Несколько дней спустя после возвращения каравана из города, Кранц отправился в медицинскую палатку обсудить с Лисом несколько важных деталей, связанных с обеспечением. Подойдя ближе, он ускорил шаг – из палатки шел дым. Но очень странный дым. Обычно горячие клубы уходят вверх, распространяя запах гари, а этот дымок стелился на уровне груди и имел аромат. Принюхавшись, Кранц с удивлением обнаружил, что запах имеет ярко выраженный мятный оттенок. Опять он за старое! Войдя в палатку, капитан понял, что не ошибся. Во время кратких увольнительных Лис предпочитал расслабляться только одним способом. Вот и сейчас он аккуратно металлическими щипцами стряхивает пепел с седого угля и затягивается как можно глубже.

–Прекратить курение в пожароопасных местах, лейтенант – команда четкая и ясная, не допускающая никаких «но». Лис хитро улыбнулся и положил трубку на колени, формально выполнив приказ.

–Позволю заметить, что данная процедура не курение, а всего лишь метод релаксации, командир – Лис никогда не возражал приказам, лишь иногда указывая на их несоответствие реальности.

–Алкоголь тоже средство релаксации – отрезал Кранц. Наконец, любопытство взяло верх: – И где ты его достал?

–Кто ищет, тот всегда найдет – хитро прищурившись, Лис как бы невзначай протянул трубку командиру. – Не желаете попробовать?

Тот сдался и сделал пару затяжек.

–Неплохо, но я этого не одобряю в медицинской палатке – Кранца не так просто переубедить в принятом решении.

–А в доме? – Лис прекрасно знает правила игры.

–Тем более – не сдается капитан.

–На улице? – компромисса можно достигнуть, нужно только знать как.

–Так и быть – уступил Кранц. – Так для кого это?

Он знал, что Лис никогда не курит в одиночку, считая это таким же дурным тоном как пить в одиночку.

–О, тут все просто. Историк что-то хандрит последние дни, поэтому я решил провести сеанс релаксации – Лис умеет облекать информацию в нужную форму.

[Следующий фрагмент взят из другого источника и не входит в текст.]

/-- An access that completes answers the state that it left. -/
theorem State.settled_next {s t u : State} (h : s.settled t = .next u) : u = t := by
  rcases s.settled_cases t with e | ⟨e, -⟩
  · rw [e] at h
    exact (Host.Outcome.next.inj h).symm
  · rw [e] at h
    cases h

/-- REGISTER_WRITE is the write of the window, checked against R510. -/
theorem exec_registerWrite (rq : Rq) (a : Nat) (v : Word) (s : State) :
    exec (.registerWrite rq a v) s = s.settled (s.busWrite rq a v) := rfl

end Sys2Proof.Machine
end

section
/-! A read of the window leaves CLK_DIV alone, and so does the descriptor of a REG_BLOCK that reads. -/

namespace Sys2Proof.Machine

/-- The fields and registers that a read of the window or the end of a descriptor may write, but for RC fields. -/
def slotsRead : List Slot :=
  slotsFinishDesc ++ [.r_HIF_TORN, .f_TB_STATUS_TORN, .f_CAN_RXQ_STATUS_LOCKED, .f_CAN_RXQ_STATUS_LOCK_IDX]

/-- None of them lies in CLK_DIV. -/
theorem slotsRead_offDividers (i : Nat) : ∀ x ∈ slotsRead, ¬ x.has R.CLK_DIV i := by
  simp only [slotsRead, slotsFinishDesc, List.cons_append, List.nil_append, List.forall_mem_cons]
  refine ⟨?_, ?_, ?_, ?_, ?_, ?_, ?_, ?_, ?_, by simp⟩
  · rintro ⟨n, k, e⟩
    exact Nat.ne_of_lt (by simp only [R.CLK_DIV, R.HIF_OD_SQ_STATUS]; omega) e
  · rintro ⟨n, e, -⟩
    exact Nat.ne_of_lt (by simp only [R.CLK_DIV, F.HIF_OD_LOST_CPL_COUNT, R.HIF_OD_LOST_CPL]; omega) e
  · rintro ⟨n, k, e, -⟩
    exact Nat.ne_of_lt (by simp only [R.CLK_DIV, F.HIF_OD_SQ_STATUS_RUNNING, R.HIF_OD_SQ_STATUS]; omega) e
  · rintro ⟨n, k, e⟩
    exact Nat.ne_of_lt (by simp only [R.CLK_DIV, cqSeq, R.HIF_OD_EVQ_SEQ, R.HIF_OD_CQ_SEQ]; split <;> omega) e
  · rintro ⟨n, k, e⟩
    exact Nat.ne_of_lt (by simp only [R.CLK_DIV, cqStatus, R.HIF_OD_EVQ_STATUS, R.HIF_OD_CQ_STATUS]; split <;> omega) e
  · exact Nat.ne_of_lt (by decide)
  · exact fun e => Nat.ne_of_lt (by decide) e.1
  · rintro ⟨n, q, e, -⟩
    exact Nat.ne_of_lt (by simp only [R.CLK_DIV, F.CAN_RXQ_STATUS_LOCKED, R.CAN_RXQ_STATUS]; omega) e
  · rintro ⟨n, q, e, -⟩
    exact Nat.ne_of_lt (by simp only [R.CLK_DIV, F.CAN_RXQ_STATUS_LOCK_IDX, R.CAN_RXQ_STATUS]; omega) e

/-- What writes only these slots leaves CLK_DIV as it was. -/
theorem clkDiv_of_ok {E : Nat} {s t : State} (h : Ok E (slotMask slotsRead) s t) : t.rd R.CLK_DIV = s.rd R.CLK_DIV :=
  BitVec.eq_of_getLsbD_eq fun i _ => sameBits_of_ok h (sub_refl _) _ i (slotsRead_offDividers i)

/-- CLK_DIV has no RC field: a read clears nothing in it. -/
theorem zeroFields_clkDiv (w : Word) : zeroFields .rc R.CLK_DIV w = w := rfl

theorem State.plainRead_clkDiv (s : State) (rq : Rq) (a : Nat) :
    (s.plainRead rq a).2.rd R.CLK_DIV = s.rd R.CLK_DIV := by
  have cleared : ∀ u : State, (if zeroFields .rc a (u.rd a) == u.rd a then u
      else u.wr a (zeroFields .rc a (u.rd a))).rd R.CLK_DIV = u.rd R.CLK_DIV := by
    intro u
    by_cases e : a = R.CLK_DIV
    · rw [e, zeroFields_clkDiv, BEq.rfl, if_pos rfl]
    · split
      · rfl
      · exact State.rd_wr_ne u _ (Ne.symm e)
  unfold State.plainRead
  dsimp only
  rw [cleared]
  split <;> rfl

theorem State.busRead_clkDiv (s : State) (rq : Rq) (a : Nat) : (s.busRead rq a).2.rd R.CLK_DIV = s.rd R.CLK_DIV := by
  have keep : ∀ {t : State}, Ok (anyParts) (slotMask slotsRead) s t → t.rd R.CLK_DIV = s.rd R.CLK_DIV := clkDiv_of_ok
  have self := Ok.refl (anyParts) (slotMask slotsRead) s
  unfold State.busRead
  dsimp only
  repeat' split
  · rfl
  · exact keep (State.fillTimeShadow_ok rfl rfl self)
  · exact keep (State.readNow_ok rfl rfl self)
  · exact keep (State.readNow_ok rfl rfl self)
  · exact keep (State.readNow_ok rfl rfl self)
  · exact keep (State.rxTouch_ok rfl rfl self)
  · rfl
  · rfl
  · rfl
  · rfl
  · rfl
  · exact State.plainRead_clkDiv s rq a
  · exact keep (State.readHi_ok rfl rfl self)
  · exact State.plainRead_clkDiv s rq a

theorem State.blockRead_clkDiv (rq : Rq) (k a : Nat) (s : State) :
    (State.blockRead rq k a s).2.rd R.CLK_DIV = s.rd R.CLK_DIV := by
  induction k generalizing a s with
  | zero => rfl
  | succ k ih =>
    unfold State.blockRead
    split
    · exact clkDiv_of_ok (E := anyParts) (State.readAbort_ok rfl rfl (Ok.refl _ _ s))
    · exact (ih _ _).trans (State.busRead_clkDiv s rq a)

/-- A descriptor whose effect leaves CLK_DIV alone leaves it alone: its start and its record write no slot of it. -/
theorem State.descriptor_clkDiv {s t : State} {n k op : Nat} {d : Desc} {owned argOk reads : Bool}
    {body : State → State × Nat × List Nat} (hb : ∀ u, (body u).1.rd R.CLK_DIV = u.rd R.CLK_DIV)
    (h : s.descriptor n k op d owned argOk reads body = .next t) : t.rd R.CLK_DIV = s.rd R.CLK_DIV := by
  have done : ∀ (u : State) (idx tag flags status : Nat) (l : List Nat),
      (u.finishDesc n k idx tag flags status l).rd R.CLK_DIV = u.rd R.CLK_DIV := fun u _ _ _ _ _ =>
    clkDiv_of_ok (E := anyParts) (State.finishDesc_ok rfl rfl (Ok.refl _ _ u))
  unfold State.descriptor at h
  split at h
  · rw [← Host.Outcome.next.inj h]
  · rename_i u idx e
    have start : u.rd R.CLK_DIV = s.rd R.CLK_DIV :=
      clkDiv_of_ok (E := anyParts) (State.sqStart_ok rfl rfl (Ok.refl _ _ s) e)
    split at h
    · rw [← Host.Outcome.next.inj h]
      exact (done ..).trans start
    · rw [← Host.Outcome.next.inj h]
      exact (done ..).trans ((hb u).trans start)

theorem State.hostSend_clkDiv (s : State) (n a : Nat) (l : List Byte) :
    (s.hostSend n a l).rd R.CLK_DIV = s.rd R.CLK_DIV :=
  clkDiv_of_ok (E := anyParts) (State.hostSend_ok rfl rfl (Ok.refl _ _ s))

/-- REG_BLOCK answers a next state, or the fault of R510 on a write. -/
theorem exec_regBlock_cases (n : Fin 4) (k : Fin 8) (d : Desc) (data : List Word) (s : State) :
    Completes (exec (.regBlock n k d data) s) ∨
      (exec (.regBlock n k d data) s = .fault .clockRelation ∧ d.field 30 1 ≠ 0) := by
  show Completes (execRegBlock n k d data s) ∨ (execRegBlock n k d data s = .fault .clockRelation ∧ d.field 30 1 ≠ 0)
  unfold execRegBlock
  dsimp only
  split
  · rename_i t h
    by_cases w : d.field 30 1 = 0
    · refine .inl ⟨t, State.settled_of_same (State.descriptor_clkDiv (fun u => ?_) h)⟩
      simp only [w, BEq.rfl, if_true]
      exact (State.hostSend_clkDiv ..).trans (State.blockRead_clkDiv ..)
    · rcases s.settled_cases t with e | ⟨e, -⟩
      · exact .inl ⟨t, e⟩
      · exact .inr ⟨e, w⟩
  · rename_i h
    obtain ⟨t, e⟩ := State.descriptor_completes s n k 0x40 d (d.target == 0) _ _ _
    exact absurd e (h t)

/-- DBG_ACCESS answers a next state, or the fault of R510 on a write. -/
theorem exec_dbgAccess_cases (write : Bool) (a v : Word) (s : State) :
    Completes (exec (.dbgAccess write a v) s) ∨
      (exec (.dbgAccess write a v) s = .fault .clockRelation ∧ write = true) := by
  show Completes (execDbgAccess write a v s) ∨ (execDbgAccess write a v s = .fault .clockRelation ∧ write = true)
  unfold execDbgAccess
  dsimp only
  split
  · exact .inl (completes_next _)
  split
  · rename_i w
    rcases State.settled_cases _ _ with e | ⟨e, -⟩
    · exact .inl ⟨_, e⟩
    · exact .inr ⟨e, w⟩
  split
  · exact .inl (completes_next _)
  split <;> exact .inl (completes_next _)

/-- Settles O57: the frame is `exec_next_ok` read against the command's rows, and the outcomes are `exec_completes`, the cases
of `State.settled` and those of the two commands that can write CLK_DIV on the way. -/
theorem everyCommandKeepsItsFrame : Obligations.EveryCommandKeepsItsFrame := by
  unfold Obligations.EveryCommandKeepsItsFrame
  refine ⟨fun c s t h => ?_, exec_completes, fun rq a v s => ?_, exec_regBlock_cases, exec_dbgAccess_cases⟩
  · exact ⟨sameBut_of_ok (exec_next_ok h) (sub_refl _), sameBits_of_row (exec_next_ok h)⟩
  · rw [exec_registerWrite]
    rcases s.settled_cases (s.busWrite rq a v) with e | e
    · exact .inl ⟨_, e, rfl⟩
    · exact .inr e

/-- Settles O58: the command in front keeps the queue behind it and the canonical forms (`exec_next_ok`), and so does a tick
of an idle device. -/
theorem everyStepKeepsTheCanonicalForms : Obligations.EveryStepKeepsTheCanonicalForms := by
  unfold Obligations.EveryStepKeepsTheCanonicalForms
  intro s t hs h
  unfold step at h
  split at h
  · rename_i hp
    obtain ⟨queue, canon, -⟩ := State.clockTick_ok (E := anyParts) (W := allSlots) rfl rfl (Ok.refl _ _ s)
    rw [← Host.Outcome.next.inj h]
    exact ⟨canon hs, by rw [queue, hp, List.tail_nil]⟩
  · rename_i c rest hp
    obtain ⟨queue, canon, -⟩ := exec_next_ok h
    exact ⟨canon hs, by rw [queue, hp, List.tail_cons]⟩

end Sys2Proof.Machine
end

section
/-! The access codes of R10: what one field of a register's row makes of the word, and what the row's fields make of it one after
the other, none reaching into the bits of another. -/

namespace Sys2Proof

open Machine

theorem testBit_toNat (v : Word) (i : Nat) : testBit v.toNat i = v.getLsbD i := by
  rw [testBit, BitVec.getLsbD, Nat.testBit_eq_decide_div_mod_eq, Bool.beq_eq_decide_eq]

–Не подсади его на эту гадость – Кранц сделал еще пару затяжек, наслаждаясь мягким дымом.

–Ну, все лучше, чем алкоголизм – невинно обронил Лис.

Кранц нахмурился – пару раз Историк срывался и уходил в запой, так что возможно это и меньшее из зол. Вернув трубку Лису, он собрался выходить:

–Я подготовлю список для следующего рейса, нужно подготовиться к уборке урожая.

–Конечно, командир – легко и весело ответил Лис. Гроза миновала.

Неделю спустя. Две тени аккуратно пробираются по руинам домов. Можно было пройти по улицам, но это лишние километры. И для разведчиков нет непроходимой местности.

–Ты уверен? – сверившись с картой, быстро прошептала одна тень другой.

–Конечно! Когда мы только исследовали район, я случайно наткнулся на это место – столь же тихо прозвучал ответ.

–Я про выбор – перемахнув через остатки стены, тени притаились.

–Ну, она очень часто говорит, что хочет кольцо с бриллиантом, так что ошибиться будет трудно – быстро перекатившись к следующей куче, они опять залегли. Выработанная привычка – даже если ты не видишь опасности, это не значит, что ее не существует. Глупо умереть по собственной неосторожности.

«Интересно, он хоть понимает, что значит такой подарок?» – первая тень внимательно изучила лицо напарника. Но ничего говорить не стала. Первая тень была хорошим другом.

Люди – очень странные существа. В мире, где большую, можно сказать жизненно важную роль играли теперь свинец и сталь, они все еще верили, что золото и бриллианты что-то значат. Поэтому руины ювелирного магазина выглядели местом особенно жестокого побоища. И искать в них что-то с вероятностью процентов девяносто значит просто испачкать руки в саже. Но кто ищет – тот найдет. Под слоем пепла, среди осколков витрины, но обязательно найдет.